Microfinance Company Set for Thai Buyout

Cambodia’s fourth-largest microfinance institution (MFI), Hattha Kaksekar Limited (HKL), is set to be purchased by one of Thailand’s largest banks, its president and CEO confirmed on Thursday.

On Wednesday, the Bank of Ayudhya, commonly known as Krungsri, notified the Stock Exchange of Thailand that it had entered into an agreement “for the acquisition of all registered and issued shares” of HKL, pending approval by shareholders and relevant regulatory agencies.

A Hattha Kaksekar Limited branch in Phnom Penh's Chamkar Mon district (Siv Channa/The Cambodia Daily)
A Hattha Kaksekar Limited branch in Phnom Penh’s Chamkar Mon district
(Siv Channa/The Cambodia Daily)

Hout Ieng Tong, HKL’s president and CEO, said his MFI had indeed entered into agreement with Krungsri, and claimed HKL’s structure and operations would not change. As of last month, the MFI had $363 million in outstanding loans and more than 110,000 active borrowers.

“There will not be any change. The structure will be the same. The management team will be the same,” Mr. Ieng Tong said. “We stick to our same clients, the same operations, the same vision and mission.”

While local media reported on Thursday that Mr. Ieng Tong had placed a value of $140 million to $150 million on the deal, the executive said he gave no such figures, and that it was too soon to release any numbers, as the sale was not yet finalized.

He added that while the “original idea” was for HKL to transition into a full commercial bank, with new shareholders coming aboard, it would remain a “microfinance service provider” for the time being; he said that no applications had been made with the National Bank of Cambodia for a change in its status.

While stressing that HKL would not be undergoing any change, Mr.
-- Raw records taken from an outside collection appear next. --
/-- The time and network commands of Table 17.4: PTP_CONFIG sets a port's role and state, TIME_SET steps the time base by the value given (OFS 1) or to
it (OFS 2), TRIG_SCHED and TRIG_CANCEL begin and end a head's trigger schedule, TC_CONFIG sets the UTC offset's source and value (R332). -/
def Obligations.TimeAndNetworkCommands : Prop :=
  ∀ (s : State) (m : Fin 16) (c : MbxCmd), s.calm = true →
    let n := argF c.words 2 0 0
    let role := argF c.words 2 3 1
    let h := argF c.words 2 9 0
    let v := arg64 c.words 3 * 2 ^ 32 + argF c.words 5 31 0
    let free := (List.range 2).any fun n => decide ((s.begin.net n).state = .slave ∨ (s.begin.net n).state = .uncalibrated)
    (s.begin.readyCmd m.val 0x70 = some c → role ≤ 3 → (role = 1 ∨ role = 3 → s.begin.isRoot = true) → Answers (.ptpConfig m) s fun t =>
      t.done m.val c 0 0 0 ∧ (t.begin.net n).role = PtpRole.ofCode role ∧ (t.begin.net n).domain = argF c.words 2 15 8 ∧
      (t.begin.net n).state = if role = 0 then .disabled else if s.begin.netUp n then .listening else .faulty) ∧
    (s.begin.readyCmd m.val 0x72 = some c → free = false → argF c.words 2 1 0 = 1 → Answers (.timeSet m) s fun t =>
      t.done m.val c 0 0 0 ∧ t.core.time = { s.core.time with offset := s.core.time.offset + ofTwos 96 v }) ∧
    (s.begin.readyCmd m.val 0x72 = some c → free = false → argF c.words 2 1 0 = 2 → Answers (.timeSet m) s fun t =>
      t.done m.val c 0 0 0 ∧ t.begin.reading = v) ∧
    (s.begin.readyCmd m.val 0x73 = some c → argF c.words 5 31 0 ≠ 0 → argF c.words 6 31 0 ≠ 0 → s.begin.hdState h = 4 →
      Answers (.trigSched m) s fun t => t.done m.val c 0 0 0 ∧ t.core.time.trigs.lookup h =
        some ⟨argF c.words 2 31 16, arg64 c.words 3, argF c.words 5 31 0, argF c.words 6 31 0, argF c.words 7 23 0, argF c.words 8 31 0, 0⟩) ∧
    (s.begin.readyCmd m.val 0x74 = some c → Answers (.trigCancel m) s fun t =>
      t.done m.val c 0 0 0 ∧ ∀ p ∈ t.core.time.trigs, p.1 ≠ h) ∧
    (s.begin.readyCmd m.val 0x75 = some c → Answers (.tcConfig m) s fun t =>
      t.done m.val c 0 0 0 ∧ t.begin.get .time 0 fTM_TC_UTC_SRC = argF c.words 2 1 1 ∧ t.begin.get .time 0 fTM_TC_UTC_OFS = argF c.words 2 15 8)

/-- The commands that write a record into host memory (Tables 12.6, 17.4 and 18.6): with host memory answering, each writes its bytes at the address of its
parameters and completes with status 0; no other byte of host memory changes, and none of DRAM. -/
def Obligations.RecordCommandsFillHostMemory : Prop :=
  ∀ (s : State) (m : Fin 16) (c : MbxCmd), s.calm = true →
    let a := arg64 c.words 3
    let slot := argF c.words 2 10 0
    let fills := fun (cmd : Instr) (n : Nat) (r0 : Word) => Answers cmd s fun t =>
      t.done m.val c 0 r0 0 ∧ t.dram = s.dram ∧ t.regs = s.regs ∧ ∀ b, (b < a ∨ a + n ≤ b) → t.begin.hostByte b = s.begin.hostByte b
    (s.begin.readyCmd m.val 0x16 = some c → slot < 1536 → a % 64 = 0 →
      fills (.streamStatus m true) 64 0 ∧
      Answers (.streamStatus m true) s fun t => ∀ i, i < 64 → t.begin.hostByte (a + i) = (s.begin.statusBytes slot).getD i 0) ∧
    (s.begin.readyCmd m.val 0x33 = some c → 1280 ≤ slot → slot < 1536 → (s.begin.slot slot).state.live = true →
      fills (.getParamSets m true) (((Config.h265ParamSets slot).take (argF c.words 5 31 0)).length)
        (BitVec.ofNat 32 ((Config.h265ParamSets slot).take (argF c.words 5 31 0)).length)) ∧
    (s.begin.readyCmd m.val 0x71 = some c → fills (.ptpStatus m true) 64 0) ∧
    (s.begin.readyCmd m.val 0x80 = some c → argF c.words 2 1 0 ≠ 3 → fills (.peerStatus m true) 64 0)

/-- The commands that order something of a stream or a head (Table 12.3): SET_INGEST, FORCE_I, FORCE_IDR, HOST_META and HEAD_CMD. HEAD_CMD waits for
the ACK of its frame (R239). -/
def Obligations.StreamAndHeadOrders : Prop :=
  ∀ (s : State) (m : Fin 16) (c : MbxCmd), s.calm = true →
    let n := argF c.words 2 10 0
    (∀ x, s.begin.readyCmd m.val 0x30 = some c → s.begin.rec? n = some x → (s.begin.slot n).state.live = true →
      (ingParams c.words).ok (x.decl.cfa / 16) = true → Answers (.setIngest m) s fun t =>
        t.done m.val c 0 0 0 ∧ t.begin.rec? n = some { x with ingNext := some (ingParams c.words) }) ∧
    (∀ x, s.begin.readyCmd m.val 0x31 = some c → s.begin.rec? n = some x → ((s.begin.slot n).state = .armed ∨ (s.begin.slot n).state = .running) →
      Answers (.forceI m) s fun t => t.done m.val c 0 (match x.lastPic with
        | some p => BitVec.ofNat 32 (picAdd p.1 1)
        | none => 0x80000000#32) 0 ∧ t.begin.rec? n = some { x with forceI := true }) ∧
    (∀ x, s.begin.readyCmd m.val 0x32 = some c → 1280 ≤ n → n < 1536 → s.begin.proxy? n = some x → (s.begin.slot n).state.live = true →
      Answers (.forceIdr m) s fun t => t.done m.val c 0 0 0 ∧ t.begin.proxy? n = some { x with forceIdr := true }) ∧
    (∀ x data, s.begin.readyCmd m.val 0x34 = some c → n < 1024 → argF c.words 5 31 0 ≠ 0 → argF c.words 5 31 0 ≤ 4096 →
      s.begin.rec? n = some x → s.begin.streamOf x.par.head x.par.region = some (n, x) → (s.begin.slot n).state = .running → x.eosDone = false →
      Answers (.hostMeta m (some data)) s fun t => t.done m.val c 0 0 0 ∧
        ∃ y k, t.begin.rec? n = some y ∧ y.metaQ = x.metaQ ++ [k] ∧ k.kind = 3 ∧
          k.data = (List.range (argF c.words 5 31 0)).map fun i => data.getD i 0) ∧
    (s.begin.readyCmd m.val 0x40 = some c → argF c.words 2 21 16 ≠ 0 → argF c.words 2 21 16 ≤ 48 → s.begin.hdState (argF c.words 2 9 0) = 4 →
      Answers (.headCmd m) s fun t => t.waits m.val c ∧ ∃ f : BcFrame,
        (t.begin.head (argF c.words 2 9 0)).queue = (s.begin.head (argF c.words 2 9 0)).queue ++ [f] ∧ f.typ = 5 ∧
        f.payload.length = argF c.words 2 21 16 ∧ f.cmd = some (m.val, c.id))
Ieng Tong said the buyout by Krungsri would allow the MFI to offer a wider range of loan products and services.

This would include “SME [small and medium-sized enterprises] lending, leasing, consumer lending, housing loans and Internet banking, mobile banking,” he said, attributing the greater offerings to both increased capital injections from Krungsri and the Thai bank’s “expertise.”

Grant Knuckey, CEO of ANZ Royal, said the buyout revealed one way Cambodia’s best-performing MFIs could grow beyond their current capabilities.

“If you could read any sector-wide theme coming out of it, it’s that for the biggest MFIs to continue to expand, they will need fresh capital, fresh investment, and technology,” he said. “One of the ways to do that is to bring new equity in and HKL has done that.”

Mr. Knuckey said that the space between the microfinance sector’s top firms and the country’s commercial banking sector was becoming increasingly narrow.

“The customer base at the top-end of the MFI sector is now quite broad, and their average loan size is starting to close in on the smaller commercial banks,” he said, adding that he believed this to be “quite a deliberate strategy” by the MFIs.